Мне тикает в голову облако то
и город утром тихо присел по-жабьи
перед пуговкой на моем пальто.
Приспособленье тонких улиц сказалось и на жизни моей матери. В семнадцать она была депортирована и провела пять лет на принудительных работах в лагере на территории нынешней Украины. Там свирепствовал дикий голод, несравнимый, в сущности, с нашим ежедневно укрощаемым голодом. Кроме того, страшный холод и армейская дисциплина. На глазах у матери такие же, как она, интернированные замерзали, умирали от голода и на принудработах. Я появилась на свет через три года после ее возвращения из лагеря, депортация еще сидела в ней и просочилась в мое детство. За столом, когда мне полагалось есть, она описывала устрашающий голод в России, пока любая еда не вставала мне поперек горла. Причесывая меня, она рассказывала, как в лагере стригли наголо, пока я не теряла право на собственные волосы. Когда мне надлежало вечером засыпать, она вспоминала промерзшую луну над степью, пока меня не пробирал холод под всеми одеялами, возле самой печки. Я и понятия не имела, о чем речь, но это только усиливало передававшийся мне страх. Такой лишенный какого-либо понятия страх безотчетно тревожит ребенка. Она же видела, что я не понимаю, но довольствовалась тем, что причиняет мне боль. Могла бы обождать, в семнадцать лет, в ее тогдашнем возрасте, я бы поняла, и обступавший меня страх не остался бы без всякого понятия. Однако потом мать уклонялась от моих расспросов и больше не упоминала о лагере. Свои тонкие улицы она приберегала для себя. С тех пор как у меня появились собственные тонкие улицы, она свою ушибленность избывала в повторяемых движениях, полагая, что я этого не замечаю.

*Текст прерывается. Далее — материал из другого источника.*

theorem keepsStepping_passing : KeepsStepping passing := fun _ => ⟨rfl, rfl⟩

theorem witness_OperationsEndUnderProgress_receive :
    Inv (collecting 8) ∧ (collecting 8).receiving = true ∧
      ReceiveProgress (collecting 8) passing :=
  ⟨inv_collecting_8, rfl, ⟨keepsStepping_passing, ⟨0, by decide⟩⟩⟩
theorem witness_OperationsEndUnderProgress_send :
    Inv flushing ∧ flushing.sending = true ∧ SendProgress flushing passing :=
  ⟨inv_flushing, rfl, ⟨keepsStepping_passing, fun _ => ⟨0, (by decide : 10 ≤ 1000)⟩,
    fun h => absurd h (by decide), fun _ => ⟨0, by decide⟩⟩⟩
theorem witness_OperationsEndUnderProgress_settling :
    Inv settling ∧ settling.sending = true ∧ SendProgress settling passing :=
  ⟨inv_settling, rfl, ⟨keepsStepping_passing, fun _ => ⟨0, (by decide : 10 ≤ 1000)⟩,
    fun _ => ⟨0, by decide⟩, fun h => absurd h (by decide)⟩⟩

theorem drainedAfter_undraining (k : Nat) :
    drainedAfter false (undraining.first k) = false := by
  rw [Environment.first]
  induction List.range k with
  | nil => rfl
  | cons n ns ih => exact ih

theorem witness_OperationsEndUnderProgress_undrained :
    flushing.phase = .txFlush ∧ KeepsStepping undraining ∧
      ¬ DrainsEventually flushing.drained undraining := by
  refine ⟨rfl, fun _ => ⟨rfl, rfl⟩, ?_⟩
  rintro ⟨n, hn⟩
  rw [show flushing.drained = false from rfl, drainedAfter_undraining] at hn
  cases hn

/-- Windows 0 and 1, a full batch, and one that is one short. -/
theorem witness_FilterAveragesEachBatch :
    let w : Software := { variant := .unknown, fwin := 2, fsum := 0, fcnt := 0 }
    (0 ≤ 1 ∧ (Software.initial 0 7 7).fwin ≤ 1) ∧
      (2 ≤ w.fwin ∧ w.fsum = 0 ∧ w.fcnt = 0 ∧ [400, 501].length = w.fwin) ∧
      [400].length < w.fwin := by decide

/-- What a call returned, and the block's ERR then. -/
def returned? (o : CallOutcome) : Option (DriverResult × ResultCode) :=
  match o with
  | .returned r _ s => some (r, s.err)
  | .pending _ _ => none
  | .stopped => none

/-- An environment for one exchange: the drain, the settle delay, and no answer before the deadline. -/
def unanswered : State :=
  ((ready.withEdge (tick 1000 [])).withEdge (tick 0 [])).withEdge (tick 10 [])
    |>.withEdge { tick 1 [] with drained := some true } |>.withEdge (tick 0 [])

theorem witness_ExchangeStopsAtFirstError_send :
    PseudoOp.lock.requests = [.send 0x9F 0, .receive] ∧ unattached.busy = false ∧
      unattached.att = false ∧
      returned? (PseudoOp.lock.call.run 2 (Software.initial 1 0 0) unattached) =
        some (.failed .invalidE, .invalidE) := by decide
theorem witness_ExchangeStopsAtFirstError_receive :
    PseudoOp.lock.requests = [.send 0x9F 0, .receive] ∧ unanswered.busy = false ∧
      returned? (PseudoOp.lock.call.run 6 (Software.initial 1 0 0) unanswered) =
        some (.failed .timeoutE, .timeoutE) := by decide
theorem witness_ExchangeStopsAtFirstError_range :
    (-2000 : Int) ≠ 2000 ∧ (-2000 : Int) ≠ 5000 ∧ ready.busy = false := by decide
theorem witness_ExchangeStopsAtFirstError_configuration :
    PseudoOp.setRange 5000 ∈
      ([.calibrateZero, .lock, .setRange 2000, .setRange 5000] : List PseudoOp) := by decide

/-- One step for each strobe of R26: a byte read, a frame offered, an empty poll, none. -/
theorem witness_PortCodesTellStatesApart :
    nextIs (step (seeking.withEdge (tick 0 [0x12]))) (fun t => t.outPorts.rxRead) = true ∧
      nextIs (step (asking ready (.send 0x86 0)))
        (fun t => t.outPorts.txWrite && t.outPorts.txFrame == some 0xFF0186000000000079) = true ∧
      nextIs (step (seeking.withEdge (tick 999 []))) (fun t => t.outPorts.yield) = true ∧
      nextIs (step (flushing.withEdge (tick 0 [])))
        (fun t => !t.outPorts.rxRead && !t.outPorts.txWrite && !t.outPorts.yield &&
          t.outPorts.txFlush) = true := by decide
theorem witness_SoftwareClassifiesAndValidates :
    ((3000 : Int) ≠ 2000 ∧ (3000 : Int) ≠ 5000) ∧ ((-1 : Int) ≠ 2000 ∧ (-1 : Int) ≠ 5000) ∧
      ((2000 : Int) = 2000 ∨ (2000 : Int) = 5000) ∧ ((5000 : Int) = 2000 ∨ (5000 : Int) = 5000) := by
  decide

end Sys2Proof.Tests
end

/-! An equation for each case of the rules of SEND and RECEIVE, and what one step can do: a
constructor of `StepTo` for each event of R16 and R82, with its guard and the whole next state, and
`step_cases`, which says that there is no other event.  The rules of the whole machine below are
case analyses of it. -/

namespace Sys2Proof.Machine

open Sys2Proof

/-! ## Requests -/

/-- The OPREQ decoder reads the nine operations of R80 only, and a SETTMO operand that fits W_T bits
(R26). -/
theorem decodeOpreq_cases {w : Nat} {p : ReqPorts} {i : Instr} (h : decodeOpreq w p = .ok i) :
    (∃ c v, i = .build c v) ∨ (∃ f, i = .checksum f) ∨ (∃ f, i = .verify f) ∨
    (∃ f, i = .sealFrame f) ∨ (∃ c v, i = .send c v) ∨ i = .receive ∨ i = .attach ∨
    (∃ tin, i = .setTmo tin ∧ tin < 2 ^ w) ∨ i = .rdLast := by
  unfold decodeOpreq at h
  split_ifs at h <;> cases h <;> simp_all

/-- A step is a request for one instruction at most. -/
theorem requested_unique {s : State} {i j : Instr} (hi : Requested s i) (hj : Requested s j) :
    i = j := by
  obtain ⟨-, -, hi⟩ := hi
  obtain ⟨-, -, hj⟩ := hj
  exact Except.ok.inj (hi.symm.trans hj)

/-- A step that is a request for something else is no request for a SEND. -/
theorem not_requested_send {s : State} {i : Instr} (hi : Requested s i) (hr : i.row ≠ .send)
    (c : Byte) (v : Val) : ¬ Requested s (.send c v) :=
  fun h => hr (congrArg Instr.row (requested_unique hi h))

theorem not_edgeIdle_of_requested {s : State} {i : Instr} (hi : Requested s i) :
    ¬ EdgeIdle s.edge :=
  fun h => Bool.false_ne_true (h.2.symm.trans hi.2.1)

theorem not_requested_of_edgeIdle {s : State} (h : EdgeIdle s.edge) (i : Instr) :
    ¬ Requested s i :=
  fun hi => not_edgeIdle_of_requested hi h

/-! ## The phases -/

theorem receiving_iff {s : State} :
    s.receiving = true ↔ s.phase = .seekingPrefix ∨ s.phase = .collecting := by
  simp [State.receiving]

theorem sending_iff {s : State} :
    s.sending = true ↔ s.phase = .txFlush ∨ s.phase = .txSettle := by
  simp [State.sending]

theorem busy_iff {s : State} : s.busy = true ↔ s.receiving = true ∨ s.sending = true := by
  unfold State.busy State.receiving State.sending
  cases s.phase <;> decide

/-! ## An equation per case of each rule -/

section SendStart

variable {c : Byte} {v : Val} {s : State}

theorem sendStart_rejected (ha : s.att = false) :
    sendStart c v s = .next (raiseError .idle .invalidE s) := by
  simp [sendStart, ha]

theorem sendStart_full (ha : s.att = true) (hn : s.txCount.toNat = 9) :
    sendStart c v s = .next { txWrite s.txCount.toNat { s with txbuf := build c v } with
                              wshort := false, phase := .txFlush } := by
  simp [sendStart, afterWrite, ha, hn]

theorem sendStart_abort (ha : s.att = true) (hn : s.txCount.toNat < 9)
    (hp : s.par.shortWrite = .abort) :
    sendStart c v s = .next (retireSend (raiseError .idle .transportE
      (txWrite s.txCount.toNat { s with txbuf := build c v }))) := by
  simp [sendStart, afterWrite, ha, hn, hn.ne, hp]

theorem sendStart_complete (ha : s.att = true) (hn : s.txCount.toNat < 9)
    (hp : s.par.shortWrite = .complete) :
    sendStart c v s = .next { txWrite s.txCount.toNat { s with txbuf := build c v } with
                              wshort := true, phase := .txFlush } := by
  simp [sendStart, afterWrite, ha, hn, hn.ne, hp]

theorem sendStart_refused (ha : s.att = true) (hn : 9 < s.txCount.toNat) :
    sendStart c v s = .refused .txCountAboveNine := by
  simp [sendStart, afterWrite, ha, hn.ne', hn.le]

end SendStart

theorem receiveStart_rejected {s : State} (ha : s.att = false) :
    receiveStart s = .next (drawFout (raiseError .idle .invalidE s)) := by
  simp [receiveStart, ha]

theorem receiveStart_ready {s : State} (ha : s.att = true) :
    receiveStart s = .next { s with t0 := s.now, rxcnt := 0, phase := .seekingPrefix } :=
  if_pos ha

theorem flushStep_drained {s : State} (hd : s.drained = true) :
    flushStep s = .next { s with t1 := s.now, phase := .txSettle } := if_pos hd

theorem flushStep_waiting {s : State} (hd : s.drained = false) : flushStep s = .next s := by
  simp [flushStep, hd]

theorem settleStep_settled {s : State} (hs : s.settled) :
    settleStep s = .next (retireSend (raiseError .idle s.sendResult s)) := if_pos hs

theorem settleStep_waiting {s : State} (hs : ¬ s.settled) : settleStep s = .next s := if_neg hs

section PollStep

variable {onByte : Byte → State → Answer} {s : State}

theorem pollStep_deadline (hd : s.deadlineReached) : pollStep onByte s = timeoutStep s := if_pos hd

theorem pollStep_empty (hd : ¬ s.deadlineReached) (hq : s.rxq = []) :
    pollStep onByte s = .next (yieldPoll s) := by
  simp [pollStep, hd, rxRead_nil hq]

theorem pollStep_byte {b : Byte} {q : List Byte} (hd : ¬ s.deadlineReached) (hq : s.rxq = b :: q) :
    pollStep onByte s = onByte b { s with rxq := q, out := { s.out with rxRead := true } } := by
  simp [pollStep, hd, rxRead_cons hq]

end PollStep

Про приспособленье тонких улиц я знаю от одного человека, ее ровесника. Назову его Франц. Вместе с Францем я отправилась на Украину, в Донбасс, к тонким улицам. Города, в которых были трудовые лагеря, назывались Днепропетровск, Горловка, Донецк, Енакиево, Кривой Рог. Там в каждом парке стоит танк со Второй мировой, в центре каждого города — Ленин ростом с колокольню, там из-за угля и металлургии при солнечном свете темно как ночью, а вечером на небе светящиеся нити звезд вышивают не Большую и Малую Медведицу, как обычно, а Большой и Малый Танк. Если эта картина не подходит, то Большую и Малую Градирню. Везде пионы — в садах и на рынках в виде букетов. Пион — украинский цветок. Но посреди всех Лениных и танков он кажется советским цветком, ошалелым от той победы. Будто война вчера окончилась или все еще длится, он цветет среди свежеподкрашенных военных машин. Уже десятки лет покраску регулярно подновляют. Всему, что из железа, на Украине пришел конец, везде — от водопроводных кранов до заводских силуэтов — одни проржавелые остовы. А военная машина вся сияет. Глянешь на нее и видишь: это сияет страх перед мирной жизнью. Страна, которой позволили покинуть советскую империю, через добрых шесть десятков лет после войны все еще — мародер победы. Трагедия этой столь необходимой победы над Гитлером в том, что из нее не посмели извлечь никакого урока и она для обычного человека не искупилась ни жизнью в качестве индивидуума, ни личным счастьем. Никто здесь так и не посмел сказать, что можно внешне победить и всю жизнь затем оставаться внутренне сломленным. Государство не спрашивало о том победителей. Оно добивалось истерических победных заклятий, но в дозволенных рамках и под надзором. За заклятиями оно скрывало репрессии. Если кто мародером быть не желал и сохранял в жизни хоть отчасти мирное штатское достоинство — того ждал ГУЛАГ. Издавна пионы — крестьянские цветы с ненавязчивым мягким запахом. Некогда я рассматривала их на зеленом диване, ища поддержки против того голода в глазах. Украинский пион подстерегал сам, ласково розовея или заржавело алея, он становился похож на военный снаряд, на ручную гранату. Духи и динамит — мне и в голову не приходило, что с пионом возможна такая ассоциация. Когда мы с Францем были на Украине, я в наших разговорах про приспособленье тонких улиц о пионе и словом не обмолвилась. Я рада, что пион его пощадил, не попался на глаза. Но он присутствовал во всем, что Франц рассказывал.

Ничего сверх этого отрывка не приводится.